__Task to complete__: Output every line from the beginning of the records through the line that contains "m f).linkRate = s.linkRate := rfl", exactly as it appears.

--- START ---

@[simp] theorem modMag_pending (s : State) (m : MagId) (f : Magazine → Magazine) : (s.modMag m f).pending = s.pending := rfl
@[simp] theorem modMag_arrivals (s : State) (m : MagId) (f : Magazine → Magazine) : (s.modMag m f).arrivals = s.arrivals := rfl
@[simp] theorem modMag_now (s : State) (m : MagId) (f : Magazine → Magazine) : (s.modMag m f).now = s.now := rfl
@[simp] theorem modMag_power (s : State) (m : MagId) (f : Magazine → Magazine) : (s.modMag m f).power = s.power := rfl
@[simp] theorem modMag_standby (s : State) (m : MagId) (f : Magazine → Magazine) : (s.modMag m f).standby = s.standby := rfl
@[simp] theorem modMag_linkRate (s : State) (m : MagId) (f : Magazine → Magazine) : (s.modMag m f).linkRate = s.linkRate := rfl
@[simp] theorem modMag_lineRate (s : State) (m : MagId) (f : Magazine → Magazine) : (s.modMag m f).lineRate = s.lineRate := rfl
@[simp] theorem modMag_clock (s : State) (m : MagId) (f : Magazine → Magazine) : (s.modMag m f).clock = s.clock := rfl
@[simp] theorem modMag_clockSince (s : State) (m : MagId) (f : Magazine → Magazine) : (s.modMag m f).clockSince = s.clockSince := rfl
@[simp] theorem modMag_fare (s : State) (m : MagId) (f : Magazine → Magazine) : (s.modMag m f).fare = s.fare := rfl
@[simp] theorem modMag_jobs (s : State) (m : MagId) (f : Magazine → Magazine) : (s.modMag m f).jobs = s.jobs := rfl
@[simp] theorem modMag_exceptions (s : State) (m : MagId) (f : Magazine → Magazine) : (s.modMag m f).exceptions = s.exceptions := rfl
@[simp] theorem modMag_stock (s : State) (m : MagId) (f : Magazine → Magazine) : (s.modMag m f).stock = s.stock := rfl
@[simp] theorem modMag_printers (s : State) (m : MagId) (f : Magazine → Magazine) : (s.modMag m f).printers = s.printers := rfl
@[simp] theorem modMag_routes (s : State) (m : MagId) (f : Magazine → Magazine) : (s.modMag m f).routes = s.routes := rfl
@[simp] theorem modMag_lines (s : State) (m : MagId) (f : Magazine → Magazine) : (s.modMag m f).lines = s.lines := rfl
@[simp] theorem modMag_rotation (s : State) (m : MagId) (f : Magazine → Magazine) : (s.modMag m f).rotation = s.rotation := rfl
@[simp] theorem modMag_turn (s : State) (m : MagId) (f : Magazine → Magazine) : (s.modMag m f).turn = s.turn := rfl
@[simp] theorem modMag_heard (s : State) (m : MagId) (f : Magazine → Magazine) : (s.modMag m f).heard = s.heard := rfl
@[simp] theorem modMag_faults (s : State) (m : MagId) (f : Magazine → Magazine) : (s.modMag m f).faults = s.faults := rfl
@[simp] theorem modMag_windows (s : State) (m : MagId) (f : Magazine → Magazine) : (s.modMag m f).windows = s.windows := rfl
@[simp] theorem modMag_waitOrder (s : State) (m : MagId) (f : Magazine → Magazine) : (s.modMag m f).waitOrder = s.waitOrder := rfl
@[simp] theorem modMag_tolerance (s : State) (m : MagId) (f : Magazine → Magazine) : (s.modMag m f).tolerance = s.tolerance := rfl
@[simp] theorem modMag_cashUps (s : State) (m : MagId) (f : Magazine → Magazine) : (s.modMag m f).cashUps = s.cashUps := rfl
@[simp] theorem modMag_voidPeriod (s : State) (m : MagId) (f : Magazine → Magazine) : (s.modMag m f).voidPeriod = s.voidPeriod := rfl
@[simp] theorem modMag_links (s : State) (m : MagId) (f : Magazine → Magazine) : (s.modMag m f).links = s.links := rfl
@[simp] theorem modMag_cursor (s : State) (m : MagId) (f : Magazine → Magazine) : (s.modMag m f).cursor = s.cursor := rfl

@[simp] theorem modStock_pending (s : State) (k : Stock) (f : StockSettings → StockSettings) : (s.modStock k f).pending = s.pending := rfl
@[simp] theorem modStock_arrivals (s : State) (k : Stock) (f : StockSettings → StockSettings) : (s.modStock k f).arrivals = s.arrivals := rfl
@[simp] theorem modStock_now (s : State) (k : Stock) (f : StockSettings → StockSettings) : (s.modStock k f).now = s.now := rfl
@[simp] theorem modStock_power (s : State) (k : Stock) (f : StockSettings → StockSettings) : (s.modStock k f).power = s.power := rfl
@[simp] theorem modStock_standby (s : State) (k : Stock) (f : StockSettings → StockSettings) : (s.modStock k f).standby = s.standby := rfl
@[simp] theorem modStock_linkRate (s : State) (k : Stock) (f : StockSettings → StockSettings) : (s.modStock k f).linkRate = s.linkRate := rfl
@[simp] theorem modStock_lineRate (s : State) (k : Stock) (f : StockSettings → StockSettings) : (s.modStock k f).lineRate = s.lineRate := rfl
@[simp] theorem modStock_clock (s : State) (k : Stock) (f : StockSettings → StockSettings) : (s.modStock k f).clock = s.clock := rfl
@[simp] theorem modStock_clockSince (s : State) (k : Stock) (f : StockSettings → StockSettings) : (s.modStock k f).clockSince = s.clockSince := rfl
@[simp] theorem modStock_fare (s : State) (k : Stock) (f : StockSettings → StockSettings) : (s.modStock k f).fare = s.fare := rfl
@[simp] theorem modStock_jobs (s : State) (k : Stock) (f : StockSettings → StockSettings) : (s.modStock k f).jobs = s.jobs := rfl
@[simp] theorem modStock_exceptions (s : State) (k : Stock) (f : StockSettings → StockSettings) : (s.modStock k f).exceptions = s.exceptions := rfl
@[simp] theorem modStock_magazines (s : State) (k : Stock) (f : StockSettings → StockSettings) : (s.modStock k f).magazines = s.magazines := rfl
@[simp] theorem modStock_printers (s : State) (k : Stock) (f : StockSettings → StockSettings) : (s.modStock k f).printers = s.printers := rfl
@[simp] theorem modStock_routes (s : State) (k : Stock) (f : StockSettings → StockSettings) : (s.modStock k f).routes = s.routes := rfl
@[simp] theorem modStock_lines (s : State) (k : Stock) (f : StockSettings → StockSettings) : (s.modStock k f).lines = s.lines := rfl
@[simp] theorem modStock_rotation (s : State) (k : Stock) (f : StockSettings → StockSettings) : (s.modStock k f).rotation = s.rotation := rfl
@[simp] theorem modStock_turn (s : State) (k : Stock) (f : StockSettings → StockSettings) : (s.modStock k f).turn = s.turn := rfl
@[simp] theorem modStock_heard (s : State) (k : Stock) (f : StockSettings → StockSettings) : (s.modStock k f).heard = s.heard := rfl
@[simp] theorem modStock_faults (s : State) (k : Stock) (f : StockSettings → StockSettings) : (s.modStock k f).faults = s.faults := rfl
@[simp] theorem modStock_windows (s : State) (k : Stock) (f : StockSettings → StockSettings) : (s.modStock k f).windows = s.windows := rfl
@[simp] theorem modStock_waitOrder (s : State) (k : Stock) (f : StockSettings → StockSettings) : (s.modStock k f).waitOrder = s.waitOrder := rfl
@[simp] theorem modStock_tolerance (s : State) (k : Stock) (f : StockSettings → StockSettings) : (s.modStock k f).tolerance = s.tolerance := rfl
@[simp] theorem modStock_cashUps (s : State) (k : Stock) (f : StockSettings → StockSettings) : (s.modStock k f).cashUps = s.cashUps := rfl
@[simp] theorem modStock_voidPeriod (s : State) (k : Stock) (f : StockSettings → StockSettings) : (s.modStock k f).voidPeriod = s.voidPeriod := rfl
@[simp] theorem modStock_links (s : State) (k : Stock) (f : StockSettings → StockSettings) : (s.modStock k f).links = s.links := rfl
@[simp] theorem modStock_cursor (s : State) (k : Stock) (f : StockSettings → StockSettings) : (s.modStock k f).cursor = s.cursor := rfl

--- END ---

__Written solution__:
@[simp] theorem modMag_pending (s : State) (m : MagId) (f : Magazine → Magazine) : (s.modMag m f).pending = s.pending := rfl
@[simp] theorem modMag_arrivals (s : State) (m : MagId) (f : Magazine → Magazine) : (s.modMag m f).arrivals = s.arrivals := rfl
@[simp] theorem modMag_now (s : State) (m : MagId) (f : Magazine → Magazine) : (s.modMag m f).now = s.now := rfl
@[simp] theorem modMag_power (s : State) (m : MagId) (f : Magazine → Magazine) : (s.modMag m f).power = s.power := rfl
@[simp] theorem modMag_standby (s : State) (m : MagId) (f : Magazine → Magazine) : (s.modMag m f).standby = s.standby := rfl
@[simp] theorem modMag_linkRate (s : State) (m : MagId) (f : Magazine → Magazine) : (s.modMag m f).linkRate = s.linkRate := rfl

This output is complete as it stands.